The burden of comorbidities in patients with RA including osteoporosis and cardiovascular disease was recognised by HCPs, with some reporting routinely screening and monitoring for cardiovascular risk factors and osteoporosis risk factors using specialised online forms in risk reduction clinics. The capacity to do such advanced screening and monitoring in routine clinics was described as ‘limited’ by other HCPs. Many HCPs agreed at a minimum there should be communication of the increased risk of comorbidities to the primary care provider and/or patient.
Radiographs and laboratory testing
While HCPs recognised that radiographs of joints have some utility (especially early on in the disease course when evaluating for erosive disease), formalised scoring systems were not used frequently in clinical practice and were deemed of limited clinical utility. Patients, however, viewed knowing their laboratory and radiograph test results, and communication of the results among their HCPs, as important in following disease progression.
Less frequently discussed themes: safety, workforce participation and healthcare provider satisfaction, healthcare inefficiencies
There were four less-frequently discussed themes including safety, patient workforce participation and healthcare provider satisfaction and healthcare inefficiencies. While safety was infrequently mentioned by participants as an area of measurement in rheumatology, it was noted by HCPs that adverse medication events are sometimes reported through a voluntary process. One healthcare provider routinely conducted a biologics survey for patients ‘…to make sure they know how to safely take them’ (Healthcare Provider IG10). Transitions when patients were moving between settings of care (eg, posthospital discharge) was mentioned as a possible safety concern by a policy leader who suggested measuring aspects of safe transitions, including evaluating the timely sharing of information and medication reconciliation.
HCPs suggested that important metrics to consider would be work productivity and workforce participation. Potentially, tracking the volume of patients on disability and those on provincial low-income support programmes was also suggested as potential measures worth tracking.
Formal measurement of healthcare provider satisfaction was also discussed infrequently. While a healthcare provider commented that both patient and provider satisfaction were important, that they were not necessarily of equal importance and had different meaning. One manager viewed staff opinions as important to collect as a means of addressing suggestions or concerns for clinic and workplace improvement.
One healthcare provider suggested it would be important to measure lost opportunities, such as patient cancelling/not appearing at appointments without being able to reschedule another patient to attend during the allotted time. Similarly, there are inefficiencies in the system when physicians cancel clinics and do not provide a suitable appointment replacement opportunity. The balance of scheduling new appointments over providing follow-up appointment care was discussed. Another healthcare provider commented on patients being on multiple rheumatologists’ waitlists as an example of inefficiency that could be tracked.
Challenges of measurement
A number of challenges for measurement and reporting were identified by HCPs (table 3). Concerns around data access, privacy, accuracy and data linkage were often described. In some centres, data are routinely collected through EMR for patient care, although this is not universal. Additional data collection solely for the purpose of quality improvement was viewed unfavourably, due to clinical demands. HCPs also raised concerns about how the measures would be used, and by whom, and whether there would be any ability to make changes if deficits were identified.

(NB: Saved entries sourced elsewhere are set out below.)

/-- R40: the harbourmaster names a berth for the aperture. Writing a new nonzero handle while none is named acquires a HELD berth for unit 40; a refused acquire leaves the handle at 0 and sets FAIL; writing 0 releases the berth named; the handle already named changes nothing. A word written through the aperture lands in the named berth, four bytes, little-endian, and nowhere else; without a reference it is discarded and sets FAULT. -/
def Obligations.ApertureNamesAndWritesBerth : Prop :=
  ∀ (m : Fin 32) (s : State),
    (∀ h : BitVec 16, s.mayWrite m.val 0x60200 .plain = true →
      (s.fld Reg.FAB_AP_HANDLE_HANDLE = 0 → h ≠ 0 → (s.berth h.toNat).st = .held → (s.berth h.toNat).count < 255 →
        Completes (.apHandleWrite m h) s fun t =>
          t.fld Reg.FAB_AP_HANDLE_HANDLE = h.toNat ∧ t.berth h.toNat = { s.berth h.toNat with count := (s.berth h.toNat).count + 1 } ∧
          t.fab.refs = s.fab.refs ++ [⟨h.toNat, 40, true⟩] ∧ Frame [.fab] [0x60200] s t) ∧
      (s.fld Reg.FAB_AP_HANDLE_HANDLE = 0 → h ≠ 0 → (s.berth h.toNat).st ≠ .held →
        Completes (.apHandleWrite m h) s fun t =>
          t.fld Reg.FAB_AP_HANDLE_HANDLE = 0 ∧ t.flag Reg.FAB_AP_STATUS_FAIL = true ∧ t.fab = s.fab ∧
          Frame [] [0x60000, 0x60128, 0x6012C, 0x60200, 0x6020C] s t) ∧
      (s.fld Reg.FAB_AP_HANDLE_HANDLE = h.toNat →
        Completes (.apHandleWrite m h) s fun t => t.fab = s.fab ∧ t.fld Reg.FAB_AP_HANDLE_HANDLE = h.toNat ∧ Frame [] [0x60200] s t) ∧
      (s.fld Reg.FAB_AP_HANDLE_HANDLE ≠ 0 → h = 0 → (s.berth (s.fld Reg.FAB_AP_HANDLE_HANDLE)).st = .held →
        0 < (s.berth (s.fld Reg.FAB_AP_HANDLE_HANDLE)).count →
        Completes (.apHandleWrite m h) s fun t =>
          t.fld Reg.FAB_AP_HANDLE_HANDLE = 0 ∧
          (t.berth (s.fld Reg.FAB_AP_HANDLE_HANDLE)).count = (s.berth (s.fld Reg.FAB_AP_HANDLE_HANDLE)).count - 1 ∧ Frame [.fab] [0x60200] s t)) ∧
    (∀ (idx : Fin 1024) (v : Word), s.mayWrite m.val (0x68000 + 4 * idx.val) .plain = true →
      (s.accessCause 40 (s.fld Reg.FAB_AP_HANDLE_HANDLE) (s.apBase + 4 * idx.val) 4 = 0 →
        Completes (.apDataWrite m idx v) s fun t =>
          t.memRead ((s.berth (s.fld Reg.FAB_AP_HANDLE_HANDLE)).base * 4096 + (s.apBase + 4 * idx.val)) 4 = bytesLE 4 v.toNat ∧
          (∀ x, (x < (s.berth (s.fld Reg.FAB_AP_HANDLE_HANDLE)).base * 4096 + (s.apBase + 4 * idx.val) ∨
            (s.berth (s.fld Reg.FAB_AP_HANDLE_HANDLE)).base * 4096 + (s.apBase + 4 * idx.val) + 4 ≤ x) → t.memByte x = s.memByte x) ∧
          Frame [.mem] [] s t) ∧
      (s.accessCause 40 (s.fld Reg.FAB_AP_HANDLE_HANDLE) (s.apBase + 4 * idx.val) 4 ≠ 0 →
        Completes (.apDataWrite m idx v) s fun t =>
          t.mem = s.mem ∧ t.flag Reg.FAB_AP_STATUS_FAULT = true ∧ t.flag Reg.FAB_EVENT_BERTH_FAULT = true ∧
          Frame [] [0x60000, 0x60128, 0x6012C, 0x6020C] s t))

/-- R65, R106: when tide n is due in the live schedule, it fires: the next tide is n + 1; every queued transaction that targets it or an earlier tide leaves the landing queue, and the settings epoch goes up by one if there is any, else not at all (R29). When none lands, TIDE_NOW reads n. R42: a unit's own tide begins once in each tide, when its stagger from the tide's instant has passed; its second start in a tide, or one before its time, does nothing (the model's choice, log entry 25). For a unit that does nothing more at its own tide, the start is only that. -/
def Obligations.DueTideFiresAndLands : Prop :=
  (∀ (eyes : List LaneTide) (n : Nat) (s : State), s.replaying = false → (s.logState = 2 → s.log.runDue = false) →
      s.time.next = some n → s.running = true → s.tideDue n = true →
      Completes (.tideFire eyes) s fun t =>
        t.time.next = some (n + 1) ∧ t.now = s.now ∧
        t.sys.landq = s.sys.landq.filter (fun c => !decide (c.target ≤ n)) ∧
        t.sys.epoch = (if s.sys.landq.any (fun c => decide (c.target ≤ n)) then (s.sys.epoch + 1) % 65536 else s.sys.epoch) ∧
        t.sys.owner = s.sys.owner ∧ t.sys.slots = s.sys.slots ∧
        ((∀ c ∈ s.sys.landq, n < c.target) → t.tide = n % 2 ^ 48)) ∧
  (∀ (u : Fin 45) (s : State),
      (s.time.instants ≠ [] → s.ownTide u.val ≠ s.tide + 1 → s.ownDue u.val = true →
        (u.val < 4 ∨ u.val = 14 ∨ u.val = 16 ∨ u.val = 17 ∨ u.val = 20 ∨ 23 ≤ u.val ∧ u.val < 41) →
        Completes (.unitTideStart u) s fun t =>
          t.ownTide u.val = s.tide + 1 ∧ (∀ v, v ≠ u.val → t.ownTide v = s.ownTide v) ∧ t.fab.berths = s.fab.berths ∧ Frame [.fab] [] s t) ∧
      (s.ownTide u.val = s.tide + 1 ∨ s.ownDue u.val = false ∨ s.time.instants = [] → exec (.unitTideStart u) s = .next s))

/-- R43: a pipeline whose own tide finds the work of an earlier tide unfinished overruns: FAB_UNIT_OVR counts it and names the tide, FAB_EVENT.OVERRUN is set, the work's manifest will carry OVR, and its next frame is skipped. R44: one tide later it abandons the work: the abandon is counted, FAB_EVENT.ABANDON is set and the work ends. -/
def Obligations.LateWorkOverrunsThenIsAbandoned : Prop :=
  ∀ (i : Fin 4) (w : Work) (s : State), w.tide < 2 ^ 48 →
    (s.lateWork (4 + i.val) 1 (fun w => !w.ovr) = some w →
      Completes (.unitOverrun ⟨4 + i.val, by omega⟩) s fun t =>
        t.fld (Reg.FAB_UNIT_OVR_OVR_CNT (4 + i.val)) = min (s.fld (Reg.FAB_UNIT_OVR_OVR_CNT (4 + i.val)) + 1) 65535 ∧
        t.fld2 (Reg.FAB_UNIT_OVR_TIDE_LO_TIDE_LO (4 + i.val)) (Reg.FAB_UNIT_OVR_TIDE_HI_TIDE_HI (4 + i.val)) = w.tide ∧
        t.flag Reg.FAB_EVENT_OVERRUN = true ∧ (t.pipe i.val).skip = true ∧ t.ovrFlag (4 + i.val) w.tide = flagOvr ∧
        Frame [.fab, .pipes] [0x60000, 0x61004 + 0x20 * (4 + i.val), 0x61008 + 0x20 * (4 + i.val), 0x6100C + 0x20 * (4 + i.val)] s t) ∧
    (s.lateWork (4 + i.val) 2 (fun _ => true) = some w → (s.pipe i.val).frame ≠ none →
      Completes (.unitAbandon ⟨4 + i.val, by omega⟩) s fun t =>
        (∀ x ∈ t.fab.work, ¬(x.unit = 4 + i.val ∧ x.tide = w.tide)) ∧ t.flag Reg.FAB_EVENT_ABANDON = true ∧ t.mem = s.mem) ∧
    (∀ u : Fin 45, (∀ p, s.lateWork u.val 1 p = none) → u.val ≠ 18 → u.val ≠ 19 → exec (.unitOverrun u) s = .next s ∧ exec (.unitAbandon u) s = .next s)

/-- R51, R52, R56: a claim by a control master. With an invalid session it fails with AUTH_FAIL and never waits; while no master owns Daxma it succeeds, with a full lease, and OWNER_CHANGE is set; the owner's own claim renews the lease; against another owner it waits, replacing the master's earlier wait, with result WAITING; and the target of a pending handover takes over, the former owner's result being OK. R53: a waiting claim whose time has passed fails with CLAIM_TIMEOUT and waits no more. R55: when the lease has run out, LAPSE is set and ownership is vacated, a pending handover having lapsed with HANDOVER_LAPSED. Before their time both events do nothing (the model's choice, log entry 25). -/
def Obligations.ClaimsAreDecidedAndExpire : Prop :=
  (∀ (m : Fin 32) (session : BitVec 8) (s : State), isControlMaster m.val = true →
      (s.sessionValid m.val session.toNat = false →
        Completes (.claim m session) s fun t =>
          t.sys.results.get (fun _ => 0) m.val = 2 ∧ t.sys.owner = s.sys.owner ∧ t.sys.waits = s.sys.waits ∧
          t.sys.leaseEnd = s.sys.leaseEnd ∧ Frame [.sys] [0x104] s t) ∧
      (s.sessionValid m.val session.toNat = true → s.sys.owner = m.val →
        Completes (.claim m session) s fun t =>
          t.sys.results.get (fun _ => 0) m.val = 0 ∧ t.sys.owner = m.val ∧
          t.sys.leaseEnd = s.now + 2000000 * s.fld Reg.SYS_OWN_CFG_LEASE_MS ∧ t.sys.waits = s.sys.waits ∧ Frame [.sys] [0x104] s t) ∧
      (s.sessionValid m.val session.toNat = true → s.sys.owner = 0 →
        Completes (.claim m session) s fun t =>
          t.sys.results.get (fun _ => 0) m.val = 0 ∧ t.sys.owner = m.val ∧
          t.sys.leaseEnd = s.now + 2000000 * s.fld Reg.SYS_OWN_CFG_LEASE_MS ∧ t.sys.handover = 0 ∧
          t.sys.waits = s.sys.waits.filter (fun w => !decide (w.master = m.val)) ∧ t.flag Reg.SYS_EVENT_OWNER_CHANGE = true ∧
          Frame [.sys] [0x104, 0x130] s t) ∧
      (s.sessionValid m.val session.toNat = true → s.sys.owner ≠ m.val → s.sys.owner ≠ 0 → s.sys.wonAt ≠ s.now + 1 → s.sys.handover ≠ m.val →
        Completes (.claim m session) s fun t =>
          t.sys.results.get (fun _ => 0) m.val = 1 ∧ t.sys.owner = s.sys.owner ∧
          t.sys.waits = s.sys.waits.filter (fun w => !decide (w.master = m.val)) ++
            [⟨m.val, s.now, s.now + 2000000 * s.fld Reg.SYS_OWN_CFG_WAIT_MS⟩] ∧ Frame [.sys] [0x104] s t) ∧
      (s.sessionValid m.val session.toNat = true → s.sys.owner ≠ m.val → s.sys.owner ≠ 0 → s.sys.wonAt ≠ s.now + 1 → s.sys.handover = m.val →
        Completes (.claim m session) s fun t =>
          t.sys.owner = m.val ∧ t.sys.results.get (fun _ => 0) m.val = 0 ∧ t.sys.results.get (fun _ => 0) s.sys.owner = 0 ∧ t.sys.handover = 0 ∧
          (∀ i x, s.slotOf s.sys.owner = some (i, x) → t.slot i = none) ∧ t.fld Reg.FAB_AP_HANDLE_HANDLE = 0)) ∧
  ((∀ (m : Fin 32) (s : State),
      ((∃ w ∈ s.sys.waits, w.master = m.val ∧ w.deadline ≤ s.now) →
        Completes (.claimTimeout m) s fun t =>
          t.sys.results.get (fun _ => 0) m.val = 4 ∧ t.sys.waits = s.sys.waits.filter (fun w => !decide (w.master = m.val)) ∧
          t.sys.owner = s.sys.owner ∧ Frame [.sys] [] s t) ∧
      ((∀ w ∈ s.sys.waits, w.master = m.val → s.now < w.deadline) → exec (.claimTimeout m) s = .next s)) ∧
    (∀ s : State,
      (s.sys.owner ≠ 0 → s.sys.leaseEnd ≤ s.now → s.sys.waits = [] →
        Completes .leaseExpiry s fun t =>
          t.sys.owner = 0 ∧ t.sys.handover = 0 ∧ t.flag Reg.SYS_EVENT_LAPSE = true ∧
          (s.sys.handover ≠ 0 → t.sys.results.get (fun _ => 0) s.sys.owner = 5)) ∧
      (s.sys.owner = 0 ∨ s.now < s.sys.leaseEnd → exec .leaseExpiry s = .next s)))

HCPs also expressed concerns about being measured on ‘outliers’, including patients that were ‘particularly complex’, where outcome measures such as low disease activity or remission were difficult to meet. They suggested a number of factors that could be considered when reporting results that would provide context, such as baseline disease activity and disease duration. While the concept of risk adjustment of measures was not directly discussed, it appeared that HCPs were concerned about potential differences in patient populations that could make comparisons between practices challenging and/or misleading. Being measured on processes of care was more acceptable as was using aggregate data for reporting purposes.
Facilitators and strategies for framework implementation
Participants highlighted strategies that were important to ensure effective quality framework implementation. These are described in table 4 along with selected quotations. At a system level, financial and political will were highlighted as major facilitators. Policy leaders in two provinces detailed successes in measuring surgical wait times for hip and knee replacement surgeries following federal incentives for improving access to care and suggested that a similar process might be developed for RA. At a clinic level, nurse-led models of care were described by some healthcare practitioners as being facilitators for data entry which could support tracking of clinical outcomes conducive to measure reporting.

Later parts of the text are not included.